EXERCISE BRIEF:
Some entries follow. Reproduce exactly the lines starting at the one with "def slotFilled (s" and stopping after the one with "match s.ductus[f.gridQuad r.expertGrid].tables.find?".

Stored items
-- ==== Sys2Proof/Machine/Operations.lean ====
section
/-! DEFINITION. When an operation of a folio runs (R52, R165, R173, R180), what its result does to the device, and the operations
whose arithmetic is in Contract.lean and Vector.lean. -/

namespace Sys2Proof.Machine

open Sys2Proof

/-- An operation that can run now: its folio, its entry, its quadrant, and whether it belongs to a RUN or STEP or to a filler
unit. -/
structure OpEnv where
  handle : Handle
  folio : Folio
  idx : Nat
  op : OpEntry
  quad : Quad
  unit : Option FillerRun

/-- The stroke that a quadrant has open, as STROKE_INDEX; none before the first. -/
def openStroke (f : Folio) (q : Sequencer) : Option Nat :=
  if q.opened = 0 || q.closed = q.opened then none else some ((q.opened - 1) % max f.tables.strokeCount 1)

/-- Operations whose place in a stroke is not held by the compute phase: TOKEN_WAIT acts at the opening, and PAIRED_SEND and
PAIRED_RECV may wait until the closure (R143, R378). -/
def outsideCompute (opcode : Nat) : Bool := opcode == 0x0602 || opcode == 0x0506 || opcode == 0x0507

/-- Whether every operation of the same grid and stroke with a lower ORDER has run (R52). -/
def earlierDone (f : Folio) (ops : List Nat) (done : List Nat) (o : OpEntry) : Bool :=
  ops.all (fun j =>
    match f.tables.ops[j]? with
    | none => true
    | some p => !(p.grid == o.grid && decide (p.order < o.order)) || outsideCompute p.opcode || done.contains j)

/-- An operation of a RUN or STEP that its quadrant may issue in the state given (R165, R173). -/
def runEnv (s : State) (h : Handle) (i opcode : Nat) (states : List SeqState) : Option OpEnv :=
  match runOf s h with
  | none => none
  | some (lo, r) =>
    match folioOf s r.folio with
    | none => none
    | some f =>
      match f.tables.ops[i]? with
      | none => none
      | some o =>
        let q := f.gridQuad o.grid
        let x := s.seqs[q]
        if s.live && !partStopped s lo.part && x.owner == some h && states.contains x.state && openStroke f x == some o.stroke &&
            o.opcode == opcode && !x.opsDone.contains i && (f.tables.opsOf o.stroke).contains i &&
            earlierDone f (f.tables.opsOf o.stroke) x.opsDone o then
          some { handle := h, folio := f, idx := i, op := o, quad := q, unit := none }
        else none

/-- Whether the owner of a filler unit's interval is in COMPUTE (R180). -/
def ownerComputes (s : State) (x : FillerRun) : Bool :=
  match runOf s x.owner with
  | none => false
  | some (_, r) =>
    match folioOf s r.folio with
    | none => false
    | some f =>
      match f.tables.intervals[x.interval]? with
      | none => false
      | some e => s.seqs[f.gridQuad e.grid].owner == some x.owner && s.seqs[f.gridQuad e.grid].state == .compute

/-- An operation of a running filler unit (R179 to R181), whose operations run in the order of (STROKE, ORDER). -/
def unitEnv (s : State) (h : Handle) (i opcode : Nat) : Option OpEnv :=
  match s.fillers.find? (fun x => x.folio == h), folioOf s h with
  | some x, some f =>
    match f.tables.filler[x.unit]?, f.tables.ops[i]? with
    | some u, some o =>
      let mine := (List.range u.opCount).map (· + u.opFirst)
      let before := mine.all (fun j =>
        match f.tables.ops[j]? with
        | none => true
        | some p => !(decide (p.stroke < o.stroke) || (p.stroke == o.stroke && decide (p.order < o.order))) || x.opsDone.contains j)
      if s.live && !partStopped s f.part && !x.committing && ownerComputes s x && mine.contains i && o.opcode == opcode &&
          !x.opsDone.contains i && before then
        some { handle := h, folio := f, idx := i, op := o, quad := 0, unit := some x }
      else none
    | _, _ => none
  | _, _ => none

/-- The operation that a row names, when it can run now. -/
def opEnv (s : State) (h : Handle) (i opcode : Nat) : Option OpEnv :=
  match runEnv s h i opcode [.compute] with
  | some e => some e
  | none => unitEnv s h i opcode

/-- Tensors that an operation reads. -/
def opReads (f : Folio) (o : OpEntry) : List TRef :=
  o.inputs.filterMap f.tensor ++ (if bit o.flags 0 then o.outputs.filterMap f.tensor else [])

/-- Whether an operation needs a fence flag that is not set: it reads a tensor in HBM (R173). -/
def needsFence (s : State) (e : OpEnv) : Bool :=
  e.unit.isNone && (opReads e.folio e.op).any (fun t => t.entry.inHbm) && !s.seqs[e.quad].fences.contains e.idx

/-- The quadrant waits in STALLED for a fence flag (R165, R173). -/
def stallFence (s : State) (e : OpEnv) : State :=
  updSeq s e.quad (fun q => { q with state := .stalled, fence := some e.idx, cause := 8 })

/-- An operation marked as run. -/
def opDone (s : State) (e : OpEnv) : State :=
  match e.unit with
  | none => updSeq s e.quad (fun q => { q with opsDone := q.opsDone ++ [e.idx] })
  | some x =>
    { s with fillers := s.fillers.map (fun y =>
        if y.folio == x.folio && y.unit == x.unit then { y with opsDone := y.opsDone ++ [e.idx] } else y) }

/-- Scale exponents held with tensors replaced, in tensor order (R94). -/
def setScales (l : List (Nat × Int)) (new : List (Nat × Int)) : List (Nat × Int) :=
  new.foldl (fun l e => insertBy (fun a b => decide (a.1 < b.1)) e (l.filter (fun x => x.1 != e.1))) l

/-- The staging area's bytes laid over memory (R181). -/
def withStaging (f : Folio) (x : FillerRun) (m : Memory) : Memory :=
  x.staging.foldl (fun m e =>
    match f.tensor e.1 with
    | none => m
    | some t => m.writeBytes t.base e.2) m

/-- The outputs of a filler operation taken from memory into the staging area (R181). -/
def toStaging (f : Folio) (o : OpEntry) (m : Memory) (l : List (Nat × Bytes)) : List (Nat × Bytes) :=
  (o.outputs.filterMap f.tensor).foldl (fun l t =>
    (t.idx, m.readBytes t.base t.entry.size) :: l.filter (fun e => e.1 != t.idx)) l

/-- The effect of an operation's result: memory, scale exponents and counters for a RUN or STEP; the staging area for a unit. -/
def applyOut (s : State) (e : OpEnv) (g : Memory → OpOut) : State :=
  match e.unit with
  | none =>
    let out := g s.mem
    let s1 := { s with mem := out.mem }
    let s2 := updFolio s1 e.folio.handle (fun f => { f with scaleExp := setScales f.scaleExp out.scales })
    opDone (countEvents s2 e.handle out.events) e
  | some x =>
    let out := g (withStaging e.folio x s.mem)
    let s1 := { s with fillers := s.fillers.map (fun y =>
        if y.folio == x.folio && y.unit == x.unit then { y with staging := toStaging e.folio e.op out.mem y.staging } else y) }
    opDone (updFolio s1 e.folio.handle (fun f => { f with scaleExp := setScales f.scaleExp out.scales })) e

/-- A scheduled read of a poisoned line fails the job (R278, R475, R477). -/
def poisonedRead (s : State) (e : OpEnv) : Option Nat :=
  ((opReads e.folio e.op).find? (fun t => tensorPoisoned s.mem t)).map (fun t => poisonAt s.mem t.base t.entry.size)

/-- An operation whose result is a function of memory: fence, poison, effect. -/
def runOp (s : State) (e : OpEnv) (g : Memory → OpOut) : State :=
  if needsFence s e then stallFence s e
  else
    match poisonedRead s e with
    | some a => failJob s (partStamp s e.folio.part) 0x110 (unitQuad e.quad.val 4) 0xFFFFFFFF a 0
    | none => applyOut s e g

/-- A row of an operation: nothing when it cannot run now. -/
def opRow (s : State) (h : Handle) (i opcode : Nat) (g : Folio → OpEntry → Memory → OpOut) : State :=
  match opEnv s h i opcode with
  | none => s
  | some e => runOp s e (g e.folio e.op)

/-! ### Contractions -/

/-- The operands of a MATMUL (R523). -/
def matArgs (f : Folio) (o : OpEntry) (pk pm : Nat → Nat → Bool) : Option MatArgs :=
  match opIn f o 0, opIn f o 1, opOutT f o 0 with
  | some a, some b, some y =>
    let t := f.tables.attr o 0xA 0
    some { a := a, b := b, out := y, bias := opIn f o 2, ta := bit t 0, tb := bit t 1, presentK := pk, presentM := pm }
  | _, _, _ => none

/-- A MATMUL with the slots given. -/
def matOut (m : Memory) (f : Folio) (o : OpEntry) (pk pm : Nat → Nat → Bool) : OpOut :=
  match matArgs f o pk pm with
  | none => noOut m
  | some x =>
    let e := outExponent m f o x.out
    let w := matRun m f o x (descaleWith x.out.entry e.1)
    { mem := w.mem, events := e.2.plus w.events, scales := if x.out.entry.scaleMode = 1 then [(x.out.idx, e.1)] else [] }

/-- Whether the slot of a local expert is filled in the batch that an operation of a ROUTING entry belongs to, once its forward
dispatch has closed (R212, R527). -/
def slotFilled (s : State) (f : Folio) (o : OpEntry) (slot expert : Nat) : Bool :=
  let ri := f.tables.routingOf o
  match f.tables.routing[ri]? with
  | none => false
  | some r =>
    match s.ductus[f.gridQuad r.expertGrid].tables.find? (fun t =>
        t.folio == f.handle && t.routing == ri && t.final && some t.batch == f.tables.batchAt ri o.stroke) with
    | none => false
    | some t => t.occupied.any (fun e => e.1 == expert * f.tables.capacity r + slot)

/-- MATMUL (R112 to R123, R134, R135, R523). -/
def execMatmul (h : Handle) (i : Nat) (s : State) : Host.Outcome State Fault Refusal :=
  .next (opRow s h i 0x0101 (fun f o m => matOut m f o (fun _ _ => true) (fun _ _ => true)))

/-- EXPERT_MATMUL (R120, R212, R523): the slot is K in the weight-gradient product, where both inputs are transposed, and M
otherwise. -/
def execExpertMatmul (h : Handle) (i : Nat) (s : State) : Host.Outcome State Fault Refusal :=
  .next (opRow s h i 0x0102 (fun f o m =>
    let filled := slotFilled s f o
    let asK := bits (f.tables.attr o 0xA 0) 1 0 == 3
    matOut m f o (fun k e => !asK || filled k e) (fun r e => asK || filled r e)))

/-! ### Vector operations -/

/-- AMAX (R91). For a sharded input the largest magnitude at the other positions is a free value (log entry 14). -/
def execAmax (h : Handle) (i : Nat) (s : State) : Host.Outcome State Fault Refusal :=
  .next (opRow { s with fresh := s.fresh + 1 } h i 0x0110 (fun f o m =>
    amaxOut m f o (match opIn f o 0 with
      | some t => if 1 < f.tables.cutSize t.entry.shardCut then some (fp32 (BitVec.ofNat 32 (Config.freeNat s.fresh))).abs else none
      | none => none)))

/-- CONVERT (R86). -/
def execConvert (h : Handle) (i : Nat) (s : State) : Host.Outcome State Fault Refusal :=
  .next (opRow s h i 0x0111 (fun f o m => convertOut m f o))

/-- ELTWISE (R105). -/
def execEltwise (h : Handle) (i : Nat) (s : State) : Host.Outcome State Fault Refusal :=
  .next (opRow s h i 0x0201 (fun f o m => eltwiseOut m f o))

/-- ACTIVATION (R106). -/
def execActivation (h : Handle) (i : Nat) (s : State) : Host.Outcome State Fault Refusal :=
  .next (opRow s h i 0x0202 (fun f o m => activationOut m f o))

/-- NORM (R108). -/
def execNorm (h : Handle) (i : Nat) (s : State) : Host.Outcome State Fault Refusal :=
  .next (opRow s h i 0x0203 (fun f o m => normOut m f o))

/-- SOFTMAX (R109). -/
def execSoftmax (h : Handle) (i : Nat) (s : State) : Host.Outcome State Fault Refusal :=
  .next (opRow s h i 0x0204 (fun f o m => softmaxOut m f o))

/-- LOSS (R110). -/
def execLoss (h : Handle) (i : Nat) (s : State) : Host.Outcome State Fault Refusal :=
  .next (opRow s h i 0x0205 (fun f o m => lossOut m f o))

/-- REDUCE (R126). -/
def execReduce (h : Handle) (i : Nat) (s : State) : Host.Outcome State Fault Refusal :=
  .next (opRow s h i 0x0206 (fun f o m => reduceOut m f o))

/-- TOPK (R128). -/
def execTopk (h : Handle) (i : Nat) (s : State) : Host.Outcome State Fault Refusal :=
  .next (opRow s h i 0x0207 (fun f o m => topkOut m f o))

/-! ### Data movement -/

/-- COPY (R152). -/
def execCopy (h : Handle) (i : Nat) (s : State) : Host.Outcome State Fault Refusal :=
  .next (opRow s h i 0x0501 (fun f o m => copyOut m f o))

/-- TRANSPOSE (R152). -/
def execTranspose (h : Handle) (i : Nat) (s : State) : Host.Outcome State Fault Refusal :=
  .next (opRow s h i 0x0502 (fun f o m => transposeOut m f o))

/-- ROW_GATHER (R153). -/
def execRowGather (h : Handle) (i : Nat) (s : State) : Host.Outcome State Fault Refusal :=
  .next (opRow s h i 0x0503 (fun f o m => rowGatherOut m f o))

/-- ROW_SCATTER (R124, R153). -/
def execRowScatter (h : Handle) (i : Nat) (s : State) : Host.Outcome State Fault Refusal :=
  .next (opRow s h i 0x0504 (fun f o m => rowScatterOut m f o))

/-- PERMUTE (R361): its exchange carries it; the operation's place in the stroke is taken. -/
def execPermute (h : Handle) (i : Nat) (s : State) : Host.Outcome State Fault Refusal :=
  .next (match opEnv s h i 0x0505 with
    | none => s
    | some e => opDone s e)

/-- GATHER_PARAMS (R259): its GATHER exchange carries it; the operation's place in the stroke is taken. -/
def execGatherParams (h : Handle) (i : Nat) (s : State) : Host.Outcome State Fault Refusal :=
  .next (match opEnv s h i 0x0404 with
    | none => s
    | some e => opDone s e)

/-! ### TOKEN_WAIT (R143, R166) -/

/-- The stroke a quadrant is to open next, as STROKE_INDEX. -/
def nextStroke (f : Folio) (q : Sequencer) : Nat := q.opened % max f.tables.strokeCount 1

/-- A token wait of the stroke being opened in its quadrant. -/
def waitEnv (s : State) (h : Handle) (i : Nat) : Option OpEnv :=
  match runOf s h with
  | none => none
  | some (lo, r) =>
    match folioOf s r.folio with
    | none => none
    | some f =>
      match f.tables.ops[i]? with
      | none => none
      | some o =>
        let q := f.gridQuad o.grid
        let x := s.seqs[q]
        if s.live && !partStopped s lo.part && x.owner == some h && x.state == .opening && o.opcode == 0x0602 &&
            o.stroke == nextStroke f x && !x.waits.contains i then
          some { handle := h, folio := f, idx := i, op := o, quad := q, unit := none }
        else none

/-- TOKEN_WAIT (R143, R166): once the counter of every cluster of the grid has reached the count, it is subtracted from each. -/
def execTokenWait (h : Handle) (i : Nat) (s : State) : Host.Outcome State Fault Refusal :=
  .next (match waitEnv s h i with
    | none => s
    | some e =>
      let n := e.folio.tables.attr e.op 0xD 0
      let v := fnOf e.folio e.op
      let cs := e.folio.gridClusters e.op.grid
      if cs.all (fun c => decide (v ≤ tallyGet s.tokens (c, n))) then
        let s1 := { s with tokens := cs.foldl (fun l c => tallySet l (c, n) (tallyGet l (c, n) - v)) s.tokens }
        updSeq s1 e.quad (fun q => { q with waits := q.waits ++ [i] })
      else s)

end Sys2Proof.Machine
end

EXPECTED ANSWER:
def slotFilled (s : State) (f : Folio) (o : OpEntry) (slot expert : Nat) : Bool :=
  let ri := f.tables.routingOf o
  match f.tables.routing[ri]? with
  | none => false
  | some r =>
    match s.ductus[f.gridQuad r.expertGrid].tables.find? (fun t =>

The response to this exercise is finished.